自分で対応しやすいのは、フィルター掃除、ドレンホース先端の見えるゴミ取り、設定温度や風向きの見直しまでです。ここを試しても改善しない場合は、内部のドレンパン詰まり、送風ファンの汚れ、配管の不具合、設置不良などが疑われます。

こんなときは早めに点検を

  • 何度拭いてもすぐ水漏れする
  • 暖房以外で毎回ポタポタ落ちる
  • 異音や異臭もある
  • エアコンの下だけでなく壁の中まで濡れている
  • 購入から長年たっている

内部の分解が必要な作業は、感電や破損のリスクがあります。市販の洗浄スプレーを奥まで大量に使うと、かえって汚れが固まったり水漏れが悪化したりすることもあるので注意したいですね。

水漏れを防ぐための日常メンテナンス

予防の基本は、汚れをためないことです。2週間から1か月に1回を目安にフィルターを確認し、ホコリが目立ってきたら掃除します。冷房シーズンの前後には、ドレンホースの出口がふさがっていないかも見ておくと安心です。

  • フィルター掃除を習慣にする
  • 室外のドレンホース先端を塞がない
  • 冷房後に送風運転で内部を乾かす
  • 長期間使わない前後に試運転する

特に送風運転は見落とされがちですが、内部の湿気を減らせるので、カビ対策にも役立ちますよ。

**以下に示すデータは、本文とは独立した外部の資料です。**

/-! ### setClaim -/

@[simp] theorem setClaim_now (n : ClaimNo) (c : Option Claim) : (s.setClaim n c).now = s.now := rfl
@[simp] theorem setClaim_power (n : ClaimNo) (c : Option Claim) : (s.setClaim n c).power = s.power := rfl
@[simp] theorem setClaim_strap (n : ClaimNo) (c : Option Claim) : (s.setClaim n c).strap = s.strap := rfl
@[simp] theorem setClaim_address (n : ClaimNo) (c : Option Claim) : (s.setClaim n c).address = s.address := rfl
@[simp] theorem setClaim_zone (n : ClaimNo) (c : Option Claim) : (s.setClaim n c).zone = s.zone := rfl
@[simp] theorem setClaim_strapValid (n : ClaimNo) (c : Option Claim) : (s.setClaim n c).strapValid = s.strapValid := rfl
@[simp] theorem setClaim_rx (n : ClaimNo) (c : Option Claim) : (s.setClaim n c).rx = s.rx := rfl
@[simp] theorem setClaim_answers (n : ClaimNo) (c : Option Claim) : (s.setClaim n c).answers = s.answers := rfl
@[simp] theorem setClaim_deferred (n : ClaimNo) (c : Option Claim) : (s.setClaim n c).deferred = s.deferred := rfl
@[simp] theorem setClaim_noticeFlags (n : ClaimNo) (c : Option Claim) : (s.setClaim n c).noticeFlags = s.noticeFlags := rfl
@[simp] theorem setClaim_notice (n : ClaimNo) (c : Option Claim) : (s.setClaim n c).notice = s.notice := rfl
@[simp] theorem setClaim_line (n : ClaimNo) (c : Option Claim) : (s.setClaim n c).line = s.line := rfl
@[simp] theorem setClaim_ack (n : ClaimNo) (c : Option Claim) : (s.setClaim n c).ack = s.ack := rfl
@[simp] theorem setClaim_points (n : ClaimNo) (c : Option Claim) : (s.setClaim n c).points = s.points := rfl
@[simp] theorem setClaim_backlog (n : ClaimNo) (c : Option Claim) : (s.setClaim n c).backlog = s.backlog := rfl
@[simp] theorem setClaim_pollTimer (n : ClaimNo) (c : Option Claim) : (s.setClaim n c).pollTimer = s.pollTimer := rfl
@[simp] theorem setClaim_pollPeriod (n : ClaimNo) (c : Option Claim) : (s.setClaim n c).pollPeriod = s.pollPeriod := rfl
@[simp] theorem setClaim_poll (n : ClaimNo) (c : Option Claim) : (s.setClaim n c).poll = s.poll := rfl
@[simp] theorem setClaim_outdoor (n : ClaimNo) (c : Option Claim) : (s.setClaim n c).outdoor = s.outdoor := rfl
@[simp] theorem setClaim_regimeOn (n : ClaimNo) (c : Option Claim) : (s.setClaim n c).regimeOn = s.regimeOn := rfl
@[simp] theorem setClaim_regimeOff (n : ClaimNo) (c : Option Claim) : (s.setClaim n c).regimeOff = s.regimeOff := rfl
@[simp] theorem setClaim_average (n : ClaimNo) (c : Option Claim) : (s.setClaim n c).average = s.average := rfl
@[simp] theorem setClaim_regime (n : ClaimNo) (c : Option Claim) : (s.setClaim n c).regime = s.regime := rfl
@[simp] theorem setClaim_coils (n : ClaimNo) (c : Option Claim) : (s.setClaim n c).coils = s.coils := rfl
@[simp] theorem setClaim_demands (n : ClaimNo) (c : Option Claim) : (s.setClaim n c).demands = s.demands := rfl
@[simp] theorem setClaim_joinStamp (n : ClaimNo) (c : Option Claim) : (s.setClaim n c).joinStamp = s.joinStamp := rfl
@[simp] theorem setClaim_dispatch (n : ClaimNo) (c : Option Claim) : (s.setClaim n c).dispatch = s.dispatch := rfl
@[simp] theorem setClaim_units (n : ClaimNo) (c : Option Claim) : (s.setClaim n c).units = s.units := rfl
@[simp] theorem setClaim_claims (n : ClaimNo) (c : Option Claim) : (s.setClaim n c).claims = tablePut s.claims n c := rfl
@[simp] theorem setClaim_supervisors (n : ClaimNo) (c : Option Claim) : (s.setClaim n c).supervisors = s.supervisors := rfl
@[simp] theorem setClaim_retained (n : ClaimNo) (c : Option Claim) : (s.setClaim n c).retained = s.retained := rfl
@[simp] theorem setClaim_storeQueue (n : ClaimNo) (c : Option Claim) : (s.setClaim n c).storeQueue = s.storeQueue := rfl
@[simp] theorem setClaim_writing (n : ClaimNo) (c : Option Claim) : (s.setClaim n c).writing = s.writing := rfl
@[simp] theorem setClaim_storeRetry (n : ClaimNo) (c : Option Claim) : (s.setClaim n c).storeRetry = s.storeRetry := rfl
@[simp] theorem setClaim_settingsStale (n : ClaimNo) (c : Option Claim) : (s.setClaim n c).settingsStale = s.settingsStale := rfl
@[simp] theorem setClaim_unitStale (n : ClaimNo) (c : Option Claim) : (s.setClaim n c).unitStale = s.unitStale := rfl
@[simp] theorem setClaim_restartPending (n : ClaimNo) (c : Option Claim) : (s.setClaim n c).restartPending = s.restartPending := rfl
@[simp] theorem setClaim_lostSlots (n : ClaimNo) (c : Option Claim) : (s.setClaim n c).lostSlots = s.lostSlots := rfl
@[simp] theorem setClaim_lastLoadRestart (n : ClaimNo) (c : Option Claim) : (s.setClaim n c).lastLoadRestart = s.lastLoadRestart := rfl
@[simp] theorem setClaim_settingsDefaulted (n : ClaimNo) (c : Option Claim) : (s.setClaim n c).settingsDefaulted = s.settingsDefaulted := rfl
@[simp] theorem setClaim_freeCount (n : ClaimNo) (c : Option Claim) : (s.setClaim n c).freeCount = s.freeCount := rfl
@[simp] theorem setClaim_pending (n : ClaimNo) (c : Option Claim) : (s.setClaim n c).pending = s.pending := rfl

ちょっと役立つ豆知識 水漏れとカビはつながりやすいです

エアコンの水漏れがあったとき、単に床が濡れるだけと思いがちですが、実は壁紙の裏やカーテン、窓まわりに湿気が残るとカビが広がりやすくなります。水漏れを拭いたあとは、床だけでなく周囲もしっかり乾かすのがコツです。サーキュレーターや換気を使うと乾きやすいですよ。

知っておくと安心な裏技 試運転で早めに異変を見つける

本格的に暑くなる前に、冷房を10〜15分ほど試運転しておくと、水漏れやニオイ、風量低下に早く気づけます。真夏に急いで使い始めてから不具合に気づくと、修理や点検の依頼が混みやすいので、少し早めの確認が意外と大切です。

まとめ

エアコンの水漏れ・ポタポタの原因は、ドレンホースの詰まり、フィルターや内部の汚れ、本体の傾き、結露の増えすぎが中心です。まずは運転を止めて安全を確保し、フィルターとドレンホース先端を確認しましょう。簡単な掃除や設定の見直しで改善することもありますが、直らない場合は無理せず点検を依頼するのが安心です。早めに対処すれば、大きな故障やお部屋の傷みを防ぎやすいですよ。